• What to produce:
Find the line with "-- ==== Sys2Proof/Machine/StatusSwitches.lean" in the entries below, then reproduce it and every line after it down to and including the line with "STATUS_DECODE (R80). -/", exactly.

==== Information ====

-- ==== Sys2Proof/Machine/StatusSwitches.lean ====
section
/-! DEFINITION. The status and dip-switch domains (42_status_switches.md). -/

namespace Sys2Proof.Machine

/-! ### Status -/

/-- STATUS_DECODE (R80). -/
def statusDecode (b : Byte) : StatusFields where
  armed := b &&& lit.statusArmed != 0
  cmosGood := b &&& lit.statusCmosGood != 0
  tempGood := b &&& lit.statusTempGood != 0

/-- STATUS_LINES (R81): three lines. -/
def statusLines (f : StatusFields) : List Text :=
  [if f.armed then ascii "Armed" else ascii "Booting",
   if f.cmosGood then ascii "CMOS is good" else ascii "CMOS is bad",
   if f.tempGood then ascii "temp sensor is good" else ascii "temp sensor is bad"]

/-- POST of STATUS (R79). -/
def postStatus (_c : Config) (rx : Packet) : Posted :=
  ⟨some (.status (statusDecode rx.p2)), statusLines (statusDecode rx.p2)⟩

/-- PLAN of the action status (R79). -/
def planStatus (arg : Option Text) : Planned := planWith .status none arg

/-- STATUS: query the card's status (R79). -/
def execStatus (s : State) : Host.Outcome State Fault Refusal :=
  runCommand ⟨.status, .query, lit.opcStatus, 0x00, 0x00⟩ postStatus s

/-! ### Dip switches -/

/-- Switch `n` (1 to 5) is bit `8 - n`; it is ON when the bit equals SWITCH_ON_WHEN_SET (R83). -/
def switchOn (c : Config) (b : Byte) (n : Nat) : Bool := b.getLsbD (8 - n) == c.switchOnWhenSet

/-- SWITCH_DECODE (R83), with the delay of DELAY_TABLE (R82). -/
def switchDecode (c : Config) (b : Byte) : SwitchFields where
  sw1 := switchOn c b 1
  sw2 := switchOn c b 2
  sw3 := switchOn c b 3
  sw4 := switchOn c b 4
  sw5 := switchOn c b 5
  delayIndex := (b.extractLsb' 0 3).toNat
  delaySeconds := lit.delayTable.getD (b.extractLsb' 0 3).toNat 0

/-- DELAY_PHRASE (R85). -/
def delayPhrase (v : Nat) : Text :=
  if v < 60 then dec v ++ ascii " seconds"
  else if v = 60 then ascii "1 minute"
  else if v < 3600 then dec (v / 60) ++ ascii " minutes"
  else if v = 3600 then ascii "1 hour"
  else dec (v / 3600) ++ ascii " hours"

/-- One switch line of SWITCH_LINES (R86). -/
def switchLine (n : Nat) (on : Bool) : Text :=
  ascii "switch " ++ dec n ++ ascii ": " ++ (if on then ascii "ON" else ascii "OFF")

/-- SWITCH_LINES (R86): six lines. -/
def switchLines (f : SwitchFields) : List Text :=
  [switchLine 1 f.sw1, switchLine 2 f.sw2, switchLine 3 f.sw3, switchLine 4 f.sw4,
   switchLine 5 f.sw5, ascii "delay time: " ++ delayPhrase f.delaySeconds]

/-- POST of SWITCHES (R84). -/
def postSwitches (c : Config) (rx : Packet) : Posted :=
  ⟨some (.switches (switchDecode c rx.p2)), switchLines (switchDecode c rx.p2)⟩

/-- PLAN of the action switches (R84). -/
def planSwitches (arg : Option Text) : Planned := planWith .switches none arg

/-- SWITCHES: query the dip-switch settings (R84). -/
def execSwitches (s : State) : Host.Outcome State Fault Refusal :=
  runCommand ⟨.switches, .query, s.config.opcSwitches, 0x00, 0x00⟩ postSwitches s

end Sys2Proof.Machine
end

====
==== Information ====

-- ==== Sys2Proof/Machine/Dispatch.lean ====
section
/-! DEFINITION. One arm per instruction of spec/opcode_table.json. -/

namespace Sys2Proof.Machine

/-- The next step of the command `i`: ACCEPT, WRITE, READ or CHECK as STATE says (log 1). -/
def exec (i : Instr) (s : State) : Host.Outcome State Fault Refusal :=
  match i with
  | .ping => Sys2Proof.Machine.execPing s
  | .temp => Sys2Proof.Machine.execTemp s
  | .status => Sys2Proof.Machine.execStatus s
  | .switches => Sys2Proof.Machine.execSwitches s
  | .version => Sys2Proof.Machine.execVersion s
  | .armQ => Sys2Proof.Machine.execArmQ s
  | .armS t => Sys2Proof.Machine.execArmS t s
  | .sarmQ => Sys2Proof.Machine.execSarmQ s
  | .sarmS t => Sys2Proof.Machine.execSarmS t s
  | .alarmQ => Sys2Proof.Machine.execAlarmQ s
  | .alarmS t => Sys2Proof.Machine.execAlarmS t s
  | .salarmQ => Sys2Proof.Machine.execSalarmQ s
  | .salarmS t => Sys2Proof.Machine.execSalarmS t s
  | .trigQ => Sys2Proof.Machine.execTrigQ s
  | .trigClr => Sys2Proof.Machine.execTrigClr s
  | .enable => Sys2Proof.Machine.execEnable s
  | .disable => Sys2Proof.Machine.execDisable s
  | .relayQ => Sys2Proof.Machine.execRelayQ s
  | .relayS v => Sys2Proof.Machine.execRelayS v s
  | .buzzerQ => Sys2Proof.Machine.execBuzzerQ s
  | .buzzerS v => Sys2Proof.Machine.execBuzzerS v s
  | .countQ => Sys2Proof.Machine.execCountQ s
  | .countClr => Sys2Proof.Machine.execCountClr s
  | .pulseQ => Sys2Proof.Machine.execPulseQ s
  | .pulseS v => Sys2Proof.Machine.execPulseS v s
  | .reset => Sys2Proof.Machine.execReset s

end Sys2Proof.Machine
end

====

• Answer to the problem:
-- ==== Sys2Proof/Machine/StatusSwitches.lean ====
section
/-! DEFINITION. The status and dip-switch domains (42_status_switches.md). -/

namespace Sys2Proof.Machine

/-! ### Status -/

/-- STATUS_DECODE (R80). -/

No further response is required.